The Bishop welcomed us: "Thank you for this model of support. When the people see you, they will be encouraged."

The Tamil Evangelical Lutheran Church (TELC) began their feeding efforts the day after the disaster. They operated four centers for eight days. Between the church and other agencies, "no one went hungry," said the bishop.

The handsome young history professor, D. Julius Vijayakumar, led the youth of the church in an effort to recover bodies from the sea. "We would reach for an arm; it might come off." Bodies were found in trees. Two more bodies were found yesterday, 1/16.

The second phase of the effort, after the feeding centers, is distributing relief kits. The third phase focuses on children, through the church's orphanages and schools. The fourth stage, a dream, is to build a clinic or hospital.

"The sea is the source of life for these people," said the bishop, "but now they can't even see the sea." Tsunami proved that anything can happen--life is unpredictable.

The New Year's Eve service is a big event in the church. Usually 4,000 faithful attend. This year four came. The bishop reflected: "I am supposed to say something encouraging at the start of the New Year. This year, what can I say to my people?"

The experience has deepened prayer life. "Now are prayers are offered with much concern. We pray for others very much...especially the victims," said Bishop Aruldoss.

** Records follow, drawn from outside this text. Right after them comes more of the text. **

-- ==== Sys2Proof/Machine/Encoder.lean ====
section
/-! DEFINITION. `ENCODE`: binary64 to the custom half word (40_encoder.md R52 to R63). -/

namespace Sys2Proof.Machine

/-- `h16 = s ++ X[4:0] ++ Q[9:0]` (R41, R52). -/
def assembleHalf (s : Bool) (exp : BitVec 5) (frac : BitVec 10) : Half := BitVec.ofBool s ++ exp ++ frac

/-- Both zeros give the packet `00 00`, and the sign of `-0.0` is dropped (R53). -/
def zeroResult : EncodeResult :=
  { packet := { byte0 := 0x00#8, byte1 := 0x00#8 }, h16 := 0x0000#16, sat := false,
    dbg := { sign := false, exp := 0#5, frac := 0#10, half := 0x0000#16 } }

/-- The half word of a nonzero finite operand (R54, R58 to R60). -/
def finiteHalf (x : Word64) : Half := assembleHalf (signBit x) (halfFields x).exp (halfFields x).frac

/-- The outputs for a nonzero finite operand (R52, R61 to R63). -/
def finiteResult (order : ByteOrder) (x : Word64) : EncodeResult :=
  { packet := splitHalf order (finiteHalf x), h16 := finiteHalf x, sat := (halfFields x).sat,
    dbg := diagnosticsOf (finiteHalf x) }

/-- `ENCODE(x)` (R52), its checks in the order of the rule (R92). -/
def encodeValue (order : ByteOrder) (x : Word64) : Except EncodeError EncodeResult :=
  if isZero x then .ok zeroResult
  else if isNonFinite x then raiseInvalid x
  else .ok (finiteResult order x)

/-- The outcome of `ENCODE x` under a configuration. It does not read `STEP`. -/
def encodeOutcome (x : Word64) (cfg : RunConfig) : OpOutcome := (encodeValue cfg.byteOrder x).map Result.encode

/-- `ENCODE x` (R52). -/
def execEncode (x : Word64) (s : State) : StepOutcome := s.perform (encodeOutcome x)

end Sys2Proof.Machine
end

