-- ==== Sys2Proof/Laws/WellFormed.lean ====
section
/-! SUPPORT. The checks on a list of statements, one statement at a time. -/

namespace Sys2Proof

@[simp] theorem Statement.isRequest_directive (d : Directive) : (Statement.directive d).isRequest = false := rfl
@[simp] theorem Statement.isRequest_request (r : Request) : (Statement.request r).isRequest = true := rfl
@[simp] theorem Statement.isReserved_directive (d : Directive) : (Statement.directive d).isReserved = false := rfl
@[simp] theorem Statement.isReserved_request (r : Request) : (Statement.request r).isReserved = (r.op == 3#2) := rfl
@[simp] theorem Statement.isByteOrder_byteOrder (o : ByteOrder) :
    (Statement.directive (.byteOrder o)).isByteOrder = true := rfl
@[simp] theorem Statement.isByteOrder_step (v : Word64) : (Statement.directive (.step v)).isByteOrder = false := rfl
@[simp] theorem Statement.isByteOrder_request (r : Request) : (Statement.request r).isByteOrder = false := rfl
@[simp] theorem Statement.isStep_byteOrder (o : ByteOrder) : (Statement.directive (.byteOrder o)).isStep = false := rfl
@[simp] theorem Statement.isStep_step (v : Word64) : (Statement.directive (.step v)).isStep = true := rfl
@[simp] theorem Statement.isStep_request (r : Request) : (Statement.request r).isStep = false := rfl

/-- A list of requests alone gives no configuration. -/
theorem Program.counts_of_requests {p : Program} (h : p.all Statement.isRequest = true) :
    p.countP Statement.isByteOrder = 0 ∧ p.countP Statement.isStep = 0 := by
  simp only [List.all_eq_true] at h
  constructor <;>
    · rw [List.countP_eq_zero]
      intro a ha
      have hr := h a ha
      cases a with
      | directive d => simp at hr
      | request r   => simp

/-- Where no directive stands after an operation, every directive stands before the first one. -/
theorem Program.directive_mem_takeWhile {p : Program} {d : Directive} (hf : p.directivesFirst = true)
    (hd : .directive d ∈ p) : .directive d ∈ p.takeWhile fun st => !st.isRequest := by
  induction p with
  | nil => simp at hd
  | cons st p ih =>
    cases st with
    | directive e =>
      simp only [List.mem_cons, Statement.directive.injEq] at hd
      rcases hd with rfl | hd
      · simp
      · simp [ih hf hd]
    | request r =>
      simp only [List.mem_cons, reduceCtorEq, false_or] at hd
      simp only [Program.directivesFirst, List.all_eq_true] at hf
      simpa using hf _ hd

/-- A list of requests alone, as the requests it holds. -/
theorem Program.exists_requests {p : Program} (h : p.all Statement.isRequest = true) :
    ∃ rs : List Request, p = rs.map Statement.request := by
  induction p with
  | nil => exact ⟨[], rfl⟩
  | cons st p ih =>
    simp only [List.all_cons, Bool.and_eq_true] at h
    obtain ⟨rs, rfl⟩ := ih h.2
    cases st with
    | directive d => simp at h
    | request r   => exact ⟨r :: rs, rfl⟩

/-- A list that gives no configuration has requests alone. -/
theorem Program.requests_of_counts {p : Program} (hb : p.countP Statement.isByteOrder = 0)
    (hs : p.countP Statement.isStep = 0) : p.all Statement.isRequest = true := by
  rw [List.countP_eq_zero] at hb hs
  rw [List.all_eq_true]
  intro st hst
  rcases st with (o | v) | r
  · exact absurd rfl (hb _ hst)
  · exact absurd rfl (hs _ hst)
  · rfl

/-- A well-formed program is its two directives, in either order, and then requests. -/
theorem Program.shape_of_wellFormed {p : Program} (h : p.wellFormed = true) :
    ∃ (o : ByteOrder) (v : Word64) (rs : List Request),
      p = .directive (.byteOrder o) :: .directive (.step v) :: rs.map Statement.request ∨
      p = .directive (.step v) :: .directive (.byteOrder o) :: rs.map Statement.request := by
  simp only [Program.wellFormed, Program.oneByteOrder, Program.oneStep, Bool.and_eq_true, beq_iff_eq] at h
  obtain ⟨⟨⟨hb, hs⟩, hf⟩, -⟩ := h
  rcases p with _ | ⟨(o | v) | r, _ | ⟨(o' | v') | r', p⟩⟩
  case cons.directive.byteOrder.cons.directive.step =>
    obtain ⟨rs, rfl⟩ := exists_requests (requests_of_counts (p := p) (by simpa [List.countP_cons] using hb)
      (by simpa [List.countP_cons] using hs))
    exact ⟨o, v', rs, .inl rfl⟩
  case cons.directive.step.cons.directive.byteOrder =>
    obtain ⟨rs, rfl⟩ := exists_requests (requests_of_counts (p := p) (by simpa [List.countP_cons] using hb)
      (by simpa [List.countP_cons] using hs))
    exact ⟨o', v, rs, .inr rfl⟩
  case cons.directive.byteOrder.cons.request =>
    have hc := counts_of_requests (p := .request r' :: p) hf
    simp [hc.2] at hs
  case cons.directive.step.cons.request =>
    have hc := counts_of_requests (p := .request r' :: p) hf
    simp [hc.1] at hb
  case cons.request.cons.directive.byteOrder | cons.request.cons.directive.step => simp [directivesFirst] at hf
  case cons.request.cons.request =>
    have hc := counts_of_requests (p := .request r :: .request r' :: p) hf
    simp [hc.1] at hb
  all_goals simp [List.countP_cons] at hb hs

/-- The two directives, in either order, and then requests without the reserved selector are a well-formed program. -/
theorem Program.wellFormed_of_shape (o : ByteOrder) (v : Word64) {rs : List Request} (h : ∀ r ∈ rs, r.op ≠ 3#2) :
    Program.wellFormed (.directive (.byteOrder o) :: .directive (.step v) :: rs.map Statement.request) = true ∧
    Program.wellFormed (.directive (.step v) :: .directive (.byteOrder o) :: rs.map Statement.request) = true := by
  have hall : (rs.map Statement.request).all Statement.isRequest = true := by simp
  obtain ⟨hb, hs⟩ := counts_of_requests hall
  have hf : directivesFirst (rs.map Statement.request) = true := by
    cases rs with
    | nil       => rfl
    | cons r rs => simp [directivesFirst]
  have hr : noReserved (rs.map Statement.request) = true := by simpa [noReserved] using h
  rw [noReserved] at hr
  simp [wellFormed, oneByteOrder, oneStep, directivesFirst, noReserved, List.countP_cons, hb, hs, hf, hr]

end Sys2Proof
end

Might anything good come of this? we asked. The professor said, "we say 'natural calamity for development.' We don't refer to Tsunami anymore."

"No fish came in from the sea. No animals were killed; they moved away three hours before. God, I think, sounded the warning, but we are too far away from nature. Shoes come between us and the ground." Humans missed the message.

The bishop asked, "help us get a warning system, this should have never happened."

Tomorrow we will visit the oldest Christian church, founded by Lutheran missionary Ziegenbalg in 1706; it suffered some damage. "Before tsunami we talked of many plans for the celebration next year," said the bishop. "Now, nothing. Can we celebrate, here?" he wondered.

"You are kindly welcomed to come, it would be good for you to come," he invited.

DGM staff are careful not to make promises when they are out on visitations. "In this case, though," said Rafael Malpica-Padilla, "I will promise. We [the ELCA] will be there."

Two Portraits

Karaikal, 10:55 p.m. Monday, 1/17

* Ramadoss

Ramadoss, 48 walks the beach at Samiyarpettai. Walking through the light surf, he looks over the Indian Ocean waters his family has fished for three generations "Yesterday I heard news on the TV," he says through an interpreter. "The tsunami may return on the 21st or the 26th [of January]. So we are waiting for this."

The news comes from the government, he adds. Like other fisherfolk here he's confused, wondering whether to believe the reports or not.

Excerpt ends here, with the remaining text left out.